According to the tape tension detecting method and the tape tension detecting device of the present invention, when the detector is brought into contact with the tape under tension and a small amount is pushed from there, the tape is deformed in the width direction and divided into the tape. A force is generated and the reaction force of the tape is applied to the detector. The reaction force of the tape is determined by the bending stiffness of the tape, the tension acting on the tape, and the amount by which the detector is pressed into the tape. Therefore, if the bending stiffness of the tape and the amount by which the detector is pressed are constant, the tension of the tape can be obtained by measuring the reaction force of the tape applied to the detector.

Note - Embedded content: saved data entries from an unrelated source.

/-- A cell enqueued counts for the demand report of its trunk (R219). -/
def Hub.countEnq (h : Hub) (p c : Nat) : Hub :=
  if p < 2 then h.setCore fun s =>
    let n := ((s.enq.find? fun e => e.1 == (p, c)).map (·.2)).getD 0
    { s with enq := ((p, c), n + 1) :: s.enq.filter fun e => e.1 != (p, c) }
  else h

/-- A cell queued for its egresses, marked where its tunnel's queue is deep (R275). -/
def Hub.enqueue (h : Hub) (t cls : Nat) (place : Place) (marker : Bool) (a : Arrival) (hdr body : List Byte) (outs : List Nat) : Hub :=
  let deep := fun p => h.get (Obj.TUN_MARK t) != 0 && Nat.ble (h.get (Obj.TUN_MARK t)) (h.depth t p)
  let copies := outs.map fun p => (⟨p, deep p, h.linkNum t p, false⟩ : Copy)
  let cell : QCell := ⟨t, cls, h.get (Obj.TUN_LOCAL t), place, marker, if a.ing < 2 then hdrHops hdr else 0, a.gap, hdr, body, copies,
    h.flag (Obj.TUN_PINNED t), h.multicast t⟩
  let marks := (outs.filter deep).length
  let h := h.setCore fun c => { c with cells := c.cells ++ [cell] }
  let h := outs.foldl (fun h p => h.countEnq p cls) ((h.bumpBy (Obj.TUN_MARKS t) marks).bumpBy Obj.MARKED marks)
  let h := match place with
    | .spill => h.bump Obj.SPILL_WRITES
    | _ => h.bump Obj.STORED
  let h := h.peaks t cls outs
  outs.foldl (fun h p => match egressDomain p with
    | some d => if h.domState d == 1 && h.flag (Obj.PD_WAKE_ON_ACCESS d) then
        if hd : d < 25 then (h.startWake ⟨d, hd⟩ 2 16).bump (Obj.ACCESS_WAKES d) else h
      else h
    | none => h) h

/-! ### Cells lost at core ingress -/

/-- A deadline-bound cell that is late is discarded (R431). -/
def Hub.dropLate (h : Hub) : Hub := h.bump Obj.CELLS_LATE

/-- The cell cannot enter the link of a trunk egress: its class is closed, or it has more than 112 bytes on an encrypted class. -/
def Hub.linkRefuses (h : Hub) (p cls : Nat) (hdr : List Byte) : Bool :=
  Nat.ble p 1 && (h.closed p cls || (h.encrypts p cls && Nat.ble 113 (hdrLen hdr)))

/-! ### Egress service shared with Blend -/

/-- The egress is sending a cell from now for a slot. -/
def Hub.occupy (h : Hub) (p : Nat) : Hub :=
  let n := h.slotNs p
  h.setCore fun c => { c with busy := (p, h.now + n) :: c.busy.filter fun b => b.1 != p }

/-- The egress is busy with a cell of Blend's, which its limit spaces (R293). -/
def Hub.startSend (h : Hub) (p : Nat) : Hub :=
  let l := h.get (Obj.PORT_LIMIT p)
  (h.occupy p).setCore fun c => { c with
    limitAt := if l = 0 then c.limitAt else
      (p, max h.now (((c.limitAt.find? fun x => x.1 == p).map (·.2)).getD 0) + ceilDiv 1024000 l) :: c.limitAt.filter fun x => x.1 != p }

/-- Tokens and counters of a served cell (R284, R286): `k` says whether it is served with a committed token. -/
def Hub.charge (h : Hub) (t p cls : Nat) (k : Bool) : Hub :=
  let h := if h.get (Obj.PIR t) = 0 then h else h.takeTokens .peak t p 1
  let h := if k then (h.takeTokens .committed t p 1).bump (Obj.TX_COMMITTED t) else h.bump (Obj.TX_EXCESS t)
  (h.bump (Obj.CLASS_TX p cls)).bump Obj.CELLS_SWITCHED

end Sys2Proof.Machine
end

In this way, the tape tension is obtained by the reaction force applied to the detector pressed against the tape, so that the tape traveling path is simplified, the tape traveling load is small, the response speed is fast, and the tape tension can be accurately detected. can get.

[Brief description of drawings]

FIG. 1 is a perspective view and a sectional view of a tape tension detecting device according to a first embodiment of the present invention.

2A and 2B are a front view and a sectional view for explaining a tape tension detecting operation of the first embodiment of the invention.

3A and 3B are a front view and a sectional view for explaining the tape tension detecting operation of the first embodiment of the invention.

FIG. 4 is a characteristic curve diagram showing the relationship between tape reaction force and tape tension in the first embodiment of the present invention.

FIG. 5 is a sectional view of a tape tension detecting device according to a second embodiment of the present invention.

FIG. 6 is a plan view of a tape tension detecting device according to a third embodiment of the present invention.

FIG. 7 is a partial sectional view of a tape tension detecting device according to a third embodiment of the present invention.

FIG. 8 is a partial sectional view of a tape tension detecting device according to a third embodiment of the present invention.

FIG. 9 is a plan view of a conventional example.

[Explanation of symbols]

 1 Tape 2, 3 Detector 4 Semiconductor strain gauge 5 Strain amplifier 6 Oscilloscope 7 XYZ stage 8, 9 Guide post

Claims (2)

[Claims] 1. A tension of the tape is obtained by contacting a detector with a predetermined pressing force in a direction perpendicular to the traveling direction of the traveling tape and measuring a reaction force of the tape applied to the detector. Tape tension detection method. 2. A detector that is in contact with a running tape in a direction perpendicular to the running direction with a predetermined pressing force, and a strain gauge that detects a reaction force of the tape applied to the detector.
A tape tension detecting device having an output means for outputting a detection signal of the strain gauge.